### Excerpted data
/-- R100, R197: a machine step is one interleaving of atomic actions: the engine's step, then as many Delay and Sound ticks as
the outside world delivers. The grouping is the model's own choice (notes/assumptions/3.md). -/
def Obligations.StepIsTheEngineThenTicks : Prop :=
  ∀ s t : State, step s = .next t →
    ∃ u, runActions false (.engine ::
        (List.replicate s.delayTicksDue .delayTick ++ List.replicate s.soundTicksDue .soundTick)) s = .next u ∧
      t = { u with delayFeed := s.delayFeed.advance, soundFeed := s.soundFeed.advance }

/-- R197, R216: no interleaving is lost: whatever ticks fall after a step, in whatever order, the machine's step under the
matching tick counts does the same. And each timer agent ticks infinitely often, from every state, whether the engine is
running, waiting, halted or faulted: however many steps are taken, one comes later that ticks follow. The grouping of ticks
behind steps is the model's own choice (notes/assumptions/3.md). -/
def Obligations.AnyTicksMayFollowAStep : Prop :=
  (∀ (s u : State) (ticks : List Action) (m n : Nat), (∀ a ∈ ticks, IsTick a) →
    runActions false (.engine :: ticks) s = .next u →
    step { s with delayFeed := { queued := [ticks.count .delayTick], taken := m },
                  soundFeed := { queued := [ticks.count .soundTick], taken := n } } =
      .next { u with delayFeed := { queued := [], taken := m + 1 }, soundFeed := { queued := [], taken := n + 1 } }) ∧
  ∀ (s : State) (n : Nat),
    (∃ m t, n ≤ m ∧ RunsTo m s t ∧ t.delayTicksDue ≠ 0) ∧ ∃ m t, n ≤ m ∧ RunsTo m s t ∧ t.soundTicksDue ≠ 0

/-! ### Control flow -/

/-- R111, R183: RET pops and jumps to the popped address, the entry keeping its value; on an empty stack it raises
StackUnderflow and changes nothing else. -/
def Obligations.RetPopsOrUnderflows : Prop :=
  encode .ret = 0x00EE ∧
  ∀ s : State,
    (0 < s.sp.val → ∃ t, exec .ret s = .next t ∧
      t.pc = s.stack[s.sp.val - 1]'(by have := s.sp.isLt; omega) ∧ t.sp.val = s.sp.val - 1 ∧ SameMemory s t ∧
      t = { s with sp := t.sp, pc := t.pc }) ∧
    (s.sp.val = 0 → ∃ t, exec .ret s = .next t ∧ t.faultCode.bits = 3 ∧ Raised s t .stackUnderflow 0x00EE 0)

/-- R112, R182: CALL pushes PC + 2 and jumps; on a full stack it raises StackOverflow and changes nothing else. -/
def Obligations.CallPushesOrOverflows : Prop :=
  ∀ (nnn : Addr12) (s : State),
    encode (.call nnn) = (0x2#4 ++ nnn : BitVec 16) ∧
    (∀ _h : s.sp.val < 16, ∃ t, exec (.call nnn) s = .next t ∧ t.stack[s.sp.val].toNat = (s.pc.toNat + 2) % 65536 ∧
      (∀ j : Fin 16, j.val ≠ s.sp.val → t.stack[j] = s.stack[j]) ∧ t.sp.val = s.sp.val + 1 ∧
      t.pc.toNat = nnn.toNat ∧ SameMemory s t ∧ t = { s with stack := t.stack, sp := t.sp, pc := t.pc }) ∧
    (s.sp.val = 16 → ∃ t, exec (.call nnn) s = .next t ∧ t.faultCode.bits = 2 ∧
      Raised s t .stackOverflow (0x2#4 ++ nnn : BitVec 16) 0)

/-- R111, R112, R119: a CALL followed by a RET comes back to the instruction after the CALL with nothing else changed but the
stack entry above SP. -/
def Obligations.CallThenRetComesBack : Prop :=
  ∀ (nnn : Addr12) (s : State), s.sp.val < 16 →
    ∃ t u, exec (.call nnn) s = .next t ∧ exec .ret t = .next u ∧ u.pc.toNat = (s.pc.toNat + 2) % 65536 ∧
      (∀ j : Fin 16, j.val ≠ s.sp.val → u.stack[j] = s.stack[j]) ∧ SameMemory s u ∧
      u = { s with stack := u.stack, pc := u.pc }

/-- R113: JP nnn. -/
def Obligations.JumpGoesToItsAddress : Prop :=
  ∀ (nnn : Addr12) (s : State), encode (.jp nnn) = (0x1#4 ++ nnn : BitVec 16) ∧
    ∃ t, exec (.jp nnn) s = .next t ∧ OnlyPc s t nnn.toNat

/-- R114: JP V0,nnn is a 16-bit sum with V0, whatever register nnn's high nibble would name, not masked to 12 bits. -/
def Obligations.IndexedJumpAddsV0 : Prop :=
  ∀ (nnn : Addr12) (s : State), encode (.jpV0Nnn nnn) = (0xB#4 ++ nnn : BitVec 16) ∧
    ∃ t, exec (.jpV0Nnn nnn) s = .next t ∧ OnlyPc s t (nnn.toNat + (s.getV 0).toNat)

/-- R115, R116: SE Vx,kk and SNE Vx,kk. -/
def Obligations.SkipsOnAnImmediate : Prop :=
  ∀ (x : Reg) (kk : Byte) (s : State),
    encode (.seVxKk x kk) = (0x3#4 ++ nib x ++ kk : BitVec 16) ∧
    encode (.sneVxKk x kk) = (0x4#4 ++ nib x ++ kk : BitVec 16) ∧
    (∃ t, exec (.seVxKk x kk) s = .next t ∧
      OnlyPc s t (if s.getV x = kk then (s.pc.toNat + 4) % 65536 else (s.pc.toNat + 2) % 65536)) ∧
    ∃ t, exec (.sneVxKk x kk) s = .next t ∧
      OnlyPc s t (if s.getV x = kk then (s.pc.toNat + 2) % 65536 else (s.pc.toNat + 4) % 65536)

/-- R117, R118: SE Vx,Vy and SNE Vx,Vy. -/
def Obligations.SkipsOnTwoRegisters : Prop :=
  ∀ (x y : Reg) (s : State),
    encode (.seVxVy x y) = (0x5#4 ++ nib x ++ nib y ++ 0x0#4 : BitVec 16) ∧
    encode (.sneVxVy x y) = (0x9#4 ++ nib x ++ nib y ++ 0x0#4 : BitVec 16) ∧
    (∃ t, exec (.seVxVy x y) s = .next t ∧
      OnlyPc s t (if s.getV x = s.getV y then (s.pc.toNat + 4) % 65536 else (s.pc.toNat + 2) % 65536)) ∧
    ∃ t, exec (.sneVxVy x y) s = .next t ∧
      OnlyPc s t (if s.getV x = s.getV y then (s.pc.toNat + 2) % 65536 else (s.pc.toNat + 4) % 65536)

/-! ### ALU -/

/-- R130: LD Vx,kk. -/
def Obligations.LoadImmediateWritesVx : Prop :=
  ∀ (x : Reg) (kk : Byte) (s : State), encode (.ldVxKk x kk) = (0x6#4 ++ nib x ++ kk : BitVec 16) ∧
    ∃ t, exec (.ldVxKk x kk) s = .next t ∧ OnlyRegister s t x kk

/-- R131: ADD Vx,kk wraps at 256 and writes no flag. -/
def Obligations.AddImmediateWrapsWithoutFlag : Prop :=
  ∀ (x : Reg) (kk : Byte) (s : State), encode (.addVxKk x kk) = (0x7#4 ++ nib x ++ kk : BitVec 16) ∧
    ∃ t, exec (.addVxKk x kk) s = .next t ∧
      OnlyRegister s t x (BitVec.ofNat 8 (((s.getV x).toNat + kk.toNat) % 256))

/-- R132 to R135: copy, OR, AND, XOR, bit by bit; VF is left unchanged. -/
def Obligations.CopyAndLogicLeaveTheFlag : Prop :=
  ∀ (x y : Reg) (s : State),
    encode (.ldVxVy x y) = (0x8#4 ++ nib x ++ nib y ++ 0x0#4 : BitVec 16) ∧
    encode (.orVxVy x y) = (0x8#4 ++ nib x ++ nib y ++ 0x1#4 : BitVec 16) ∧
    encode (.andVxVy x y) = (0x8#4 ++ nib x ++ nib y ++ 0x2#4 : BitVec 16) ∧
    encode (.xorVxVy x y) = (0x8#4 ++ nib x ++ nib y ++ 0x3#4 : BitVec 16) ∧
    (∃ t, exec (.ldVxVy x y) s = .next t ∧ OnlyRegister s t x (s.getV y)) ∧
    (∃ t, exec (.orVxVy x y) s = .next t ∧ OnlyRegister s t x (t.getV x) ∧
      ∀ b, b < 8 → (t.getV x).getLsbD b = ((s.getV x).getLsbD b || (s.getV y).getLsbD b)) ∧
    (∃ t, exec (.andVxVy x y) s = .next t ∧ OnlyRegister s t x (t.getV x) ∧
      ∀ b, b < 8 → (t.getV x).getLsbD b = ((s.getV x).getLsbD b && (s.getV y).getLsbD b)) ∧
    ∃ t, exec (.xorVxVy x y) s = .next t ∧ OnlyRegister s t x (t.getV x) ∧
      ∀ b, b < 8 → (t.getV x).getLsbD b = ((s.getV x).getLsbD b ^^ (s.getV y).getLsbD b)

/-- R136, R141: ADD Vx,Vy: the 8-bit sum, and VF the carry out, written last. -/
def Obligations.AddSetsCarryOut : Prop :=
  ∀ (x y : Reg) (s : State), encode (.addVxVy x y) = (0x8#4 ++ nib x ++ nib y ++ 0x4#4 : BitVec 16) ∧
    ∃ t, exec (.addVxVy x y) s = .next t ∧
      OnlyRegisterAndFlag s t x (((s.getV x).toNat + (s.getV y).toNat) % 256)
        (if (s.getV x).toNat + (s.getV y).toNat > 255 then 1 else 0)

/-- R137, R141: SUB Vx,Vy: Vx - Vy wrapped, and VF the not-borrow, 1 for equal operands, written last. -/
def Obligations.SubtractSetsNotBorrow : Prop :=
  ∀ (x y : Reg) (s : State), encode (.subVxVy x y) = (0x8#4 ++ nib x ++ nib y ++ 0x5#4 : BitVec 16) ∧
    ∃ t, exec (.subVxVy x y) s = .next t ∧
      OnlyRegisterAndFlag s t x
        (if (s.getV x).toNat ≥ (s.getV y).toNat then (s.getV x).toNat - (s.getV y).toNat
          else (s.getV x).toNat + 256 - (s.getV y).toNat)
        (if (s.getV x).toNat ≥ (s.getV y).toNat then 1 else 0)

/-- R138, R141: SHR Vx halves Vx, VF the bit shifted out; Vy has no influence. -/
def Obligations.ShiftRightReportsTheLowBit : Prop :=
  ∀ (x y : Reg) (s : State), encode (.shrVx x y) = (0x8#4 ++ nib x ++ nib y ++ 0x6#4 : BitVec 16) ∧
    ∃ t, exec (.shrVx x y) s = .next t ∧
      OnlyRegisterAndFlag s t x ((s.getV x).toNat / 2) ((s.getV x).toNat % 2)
######
__Work order__
Count how many lines in the data contain the word "changes". Reply with that number only.

__Result of this exercise__
2